Social Work Care Manager

1 week ago


Phoenix, United States VillageMD Full time

At VillageMD, we're looking for a **Social Work Care Manager** to help us transform the way primary care is delivered and how patients are served. As a national leader on the forefront of healthcare, we've partnered with many of today's best primary care physicians. We're equipping them with the latest digital tools. Empowering them with proven strategies and support. Inspiring them with better practices and consistent results.

As an extension of the Primary Care Physician’s (PCP) care team, Social Work Care Managers are responsible for providing a variety of care management services within a PCP practice(s) or a patient’s home, targeting patients identified as high-risk and/or those who are experiencing barriers to meeting their healthcare goals. Principle care management services include, but are not limited to, performing comprehensive assessments, developing patient-centered care plans, and providing episodic and longitudinal care planning.
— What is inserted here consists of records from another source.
/-- The ten stateful library blocks write the variables their rules give and nothing else; A = 31, a full stack or an instance out of reach traps -/
def Obligations.LibraryBlocks : Prop :=
  ∀ (s : State) (e : Fin 8) (n : Nat) (a : BitVec 5), s.running e.val = some n →
    let k := (s.task n).ctx
    let u := s.pmu (8 + e.val)
    let base := (k.r a).toNat
    let addr := s.instBase + base
    let reach (c : Nat) : Prop := base + 8 * c ≤ 2 ^ 64 ∧ ∀ j < c, s.instReach n (base + 8 * j) 8 = true ∧ (addr + 8 * j) % 8 = 0
    let V (j : Nat) : Word64 := BitVec.ofNat 64 (u.beLoad (addr + 8 * j) 8)
    let bit (p : Bool) : Word64 := if p then 1 else 0
    let on (j : Nat) : Bool := V j != 0
    let now := (s.task n).stamp
    let PT := max 0 (V 1).toInt
    let et := (V 3).toInt + sdiff now (BitVec.ofNat 48 (V 5).toNat)
    let timer (q : Bool) (x : Int) : List (Nat × Word64) := [(2, bit q), (3, BitVec.ofInt 64 x), (4, bit (on 0)), (5, BitVec.ofNat 64 now.toNat)]
    let stepUp (v : Word64) : Word64 := if v.toInt = 9223372036854775807 then v else BitVec.ofInt 64 (v.toInt + 1)
    let stepDown (v : Word64) : Word64 := if v.toInt = -9223372036854775808 then v else BitVec.ofInt 64 (v.toInt - 1)
    let runs (c : Instr) (count : Nat) (W : List (Nat × Word64)) : Prop :=
      (a ≠ 31 → k.stack.length < 16 → reach count → Completes c s (BlockWrote s e.val n addr W))
      ∧ (a = 31 → TrapsAs c s e 0) ∧ (a ≠ 31 → 16 ≤ k.stack.length → TrapsAs c s e 1)
      ∧ (a ≠ 31 → base + 8 * count ≤ 2 ^ 64 → (∃ j < count, s.instReach n (base + 8 * j) 8 = false) → TrapsAs c s e 1)
    runs (.ton e a) 6 (if !on 0 then timer false 0 else if !on 4 then timer (decide (PT ≤ 0)) 0
        else if PT ≤ et then timer true PT else timer (on 2) et)
    ∧ runs (.tof e a) 6 (if on 0 then timer true 0 else if on 4 then timer (decide (0 < PT)) 0
        else if !on 2 then timer false (V 3).toInt else if PT ≤ et then timer false PT else timer true et)
    ∧ runs (.tp e a) 6 (if on 2 then (if PT ≤ et then timer false (if on 0 then PT else 0) else timer true et)
        else if on 0 && !on 4 then timer (decide (0 < PT)) 0 else timer false (if on 0 then (V 3).toInt else 0))
    ∧ runs (.rTrig e a) 3 [(1, bit (on 0 && !on 2)), (2, bit (on 0))]
    ∧ runs (.fTrig e a) 3 [(1, bit (!on 0 && on 2)), (2, bit (on 0))]
    ∧ runs (.ctu e a) 6 (let cv := if on 1 then 0 else if on 0 && !on 5 then stepUp (V 4) else V 4
        [(3, bit (decide ((V 2).toInt ≤ cv.toInt))), (4, cv), (5, bit (on 0))])
    ∧ runs (.ctd e a) 6 (let cv := if on 1 then V 2 else if on 0 && !on 5 then stepDown (V 4) else V 4
        [(3, bit (decide (cv.toInt ≤ 0))), (4, cv), (5, bit (on 0))])
    ∧ runs (.ctud e a) 10 (let cv := if on 2 then 0 else if on 3 then V 4
          else if (on 0 && !on 8) && !(on 1 && !on 9) then stepUp (V 7)
          else if (on 1 && !on 9) && !(on 0 && !on 8) then stepDown (V 7) else V 7
        [(5, bit (decide ((V 4).toInt ≤ cv.toInt))), (6, bit (decide (cv.toInt ≤ 0))), (7, cv), (8, bit (on 0)), (9, bit (on 1))])
    ∧ runs (.srBlock e a) 3 [(2, bit (on 0 || (!on 1 && on 2)))]
    ∧ runs (.rsBlock e a) 3 [(2, bit (!on 1 && (on 0 || on 2)))]

/-- The eleven library functions return their result in g[A]: NaN for a NaN, NaN with INV outside the domain, +infinity with SAT on overflow; A = 31 traps -/
def Obligations.LibraryFunctions : Prop :=
  ∀ (s : State) (e : Fin 8) (n : Nat) (a : BitVec 5), s.running e.val = some n →
    let k := (s.task n).ctx
    let x := k.r a
    let y := k.r (a + 1)
    let nan : Word64 := 0x7FF8000000000000
    let isInf (v : Word64) : Prop := v = 0x7FF0000000000000 ∨ v = 0xFFF0000000000000
    let fn (c : Instr) (two : Bool) (dom : Prop) (v : Word64) : Prop :=
      (a = 31 → TrapsAs c s e 0) ∧ (a ≠ 31 → 16 ≤ k.stack.length → TrapsAs c s e 1)
      ∧ (a ≠ 31 → k.stack.length < 16 →
        let someNaN := fisNaN x = true ∨ (two = true ∧ fisNaN y = true)
        let allFin := fisFin x = true ∧ (two = true → fisFin y = true)
        (someNaN → Issues c s e.val n fun k' => k.Wrote k' a nan false false)
        ∧ (¬ someNaN → ¬ dom → Issues c s e.val n fun k' => k.Wrote k' a nan false true)
        ∧ (¬ someNaN → dom → isInf v → allFin → Issues c s e.val n fun k' => k.Wrote k' a 0x7FF0000000000000 true false)
        ∧ (¬ someNaN → dom → ¬ (isInf v ∧ allFin) → Issues c s e.val n fun k' => k.Wrote k' a v false false))
    let unit : Prop := fle (x &&& 0x7FFFFFFFFFFFFFFF) 0x3FF0000000000000 = true
    fn (.sinF e a) false (fisFin x = true) (fsin x) ∧ fn (.cosF e a) false (fisFin x = true) (fcos x)
    ∧ fn (.tanF e a) false (fisFin x = true) (ftan x)
    ∧ fn (.asinF e a) false unit (fasin x) ∧ fn (.acosF e a) false unit (facos x)
    ∧ fn (.atanF e a) false True (fatan x) ∧ fn (.atan2F e a) true True (fatan2 x y)
    ∧ fn (.expF e a) false True (fexp x)
    ∧ fn (.lnF e a) false (flt 0 x = true) (fln x) ∧ fn (.logF e a) false (flt 0 x = true) (flog x)
    ∧ fn (.exptF e a) true (flt 0 x = true ∨ (feq x 0 = true ∧ fle 0 y = true)
        ∨ (flt x 0 = true ∧ (isInf y ∨ feq (frnd .zero y) y = true))) (fpow x y)

/-- TASK_ENABLE, TASK_RELEASE, the copies' ends and BE_TRELL_READ: task states, release instants, overruns and what is requested -/
def Obligations.TaskRuntime : Prop :=
  ∀ (s : State) (n : Fin 16) (d : Dom),
    (d = .host ∨ d = .svc → s.domOn 2 = true → (s.isMaster = true → n.val < 14) → s.flag (F.BE_TCFG_EN n.val) = false →
      Completes (.taskEnable d n) s fun t => t.flag (F.BE_TCFG_EN n.val) = true
        ∧ t.get (F.BE_TCFG_PRIO n.val) = s.get (F.BE_TCFG_PRIO n.val) ∧ t.get (F.BE_TCFG_ENG n.val) = s.get (F.BE_TCFG_ENG n.val)
        ∧ (s.tState n.val = 0 ∨ s.tState n.val = 6 → t.tState n.val = 1 ∧ t.get (F.BE_TSTAT_TRAP n.val) = 0)
        ∧ (s.tState n.val ≠ 0 → s.tState n.val ≠ 6 → t.tState n.val = s.tState n.val)
        ∧ (t.task n.val).ctx.sat = false ∧ (t.task n.val).ctx.inv = false ∧ (t.task n.val).first = true)
    ∧ (s.mayRelease n.val = true → s.nextRelease n.val < 2 ^ 64 → s.flag (F.BE_TCFG_BASE n.val) = false →
        let mult := max 1 (s.get (F.BE_TCFG_MULT n.val))
        let fits (x : Nat) : Prop := x % 125000 = 0 ∧ s.now ≤ x ∧ (∀ h, (s.task n.val).handled = some h → h < x)
          ∧ x / 125000 % mult = s.get (F.BE_TPH_PHASE n.val) % mult
        (s.tState n.val ≤ 1 → ¬ (s.isMaster = true ∧ n.val = 14) →
          Completes (.taskRelease n) s fun t => ∃ due, fits due ∧ (∀ x, fits x → due ≤ x) ∧ t.now = s.reached due
            ∧ (t.task n.val).handled = some due ∧ (t.task n.val).stamp = BitVec.ofNat 48 due ∧ t.tState n.val = 2
            ∧ t.word (R.BE_TRELL n.val) = BitVec.ofNat 32 due
            ∧ t.be.copies.take s.be.copies.length = s.be.copies
            ∧ (t.be.copies.drop s.be.copies.length).map (fun (c : Copy) => (c.task, c.out, c.req)) = [(n.val, false, due)])
        ∧ (2 ≤ s.tState n.val → s.tState n.val ≤ 5 →
          Completes (.taskRelease n) s fun t => t.tState n.val = s.tState n.val ∧ t.be.copies = s.be.copies
            ∧ t.get (F.BE_TOVR_OVR_CNT n.val) = min 65535 (s.get (F.BE_TOVR_OVR_CNT n.val) + 1)
            ∧ (t.task n.val).stamp = (s.task n.val).stamp)
        ∧ (s.tState n.val = 6 → Completes (.taskRelease n) s fun t => t.tState n.val = 6 ∧ t.be.copies = s.be.copies
            ∧ t.get (F.BE_TOVR_OVR_CNT n.val) = s.get (F.BE_TOVR_OVR_CNT n.val)))
    ∧ (∀ (c : Copy) (x k : Nat), s.nextCopy = some (c, x) → c.task = n.val → c.out = false →
        (k < c.left.length → Completes (.inputCopyDone n k) s fun t =>
          t.be.copies = s.be.copies.filter (fun y => y != c) ++ [{ c with left := c.left.drop k, begun := true }])
        ∧ (c.left.length ≤ k → Completes (.inputCopyDone n k) s fun t => (t.tState n.val = 3 ∨ t.tState n.val = 4) ∧ t.running (t.get (F.BE_TCFG_ENG n.val)) ≠ none))
    ∧ (∀ (c : Copy) (x k corr : Nat), s.nextCopy = some (c, x) → c.task = n.val → c.out = true → c.left.length ≤ k →
        Completes (.outputCopyDone n k corr) s fun t => t.tState n.val = (if t.flag (F.BE_TCFG_EN n.val) then 1 else 0)
          ∧ (t.task n.val).first = false)
    ∧ (s.domOn 2 = true → Completes (.beTrellRead n) s fun t => t.get (F.BE_TRELH_REL_HI n.val) = (s.task n.val).stamp.toNat / 2 ^ 32
        ∧ ∀ a, a ≠ R.BE_TRELH n.val → t.word a = s.word a)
Integral to our care management team, the Social Work Care Manager will be responsible for addressing Social Determinants of Health (SDOH), addressing the behavioral health needs of patients and families and for monitoring behavior modification in high risk patients through empowerment and teaching of self-management skills. As a new member of our team, you’ll work closely with our care team to connect the dots of collaborative patient care.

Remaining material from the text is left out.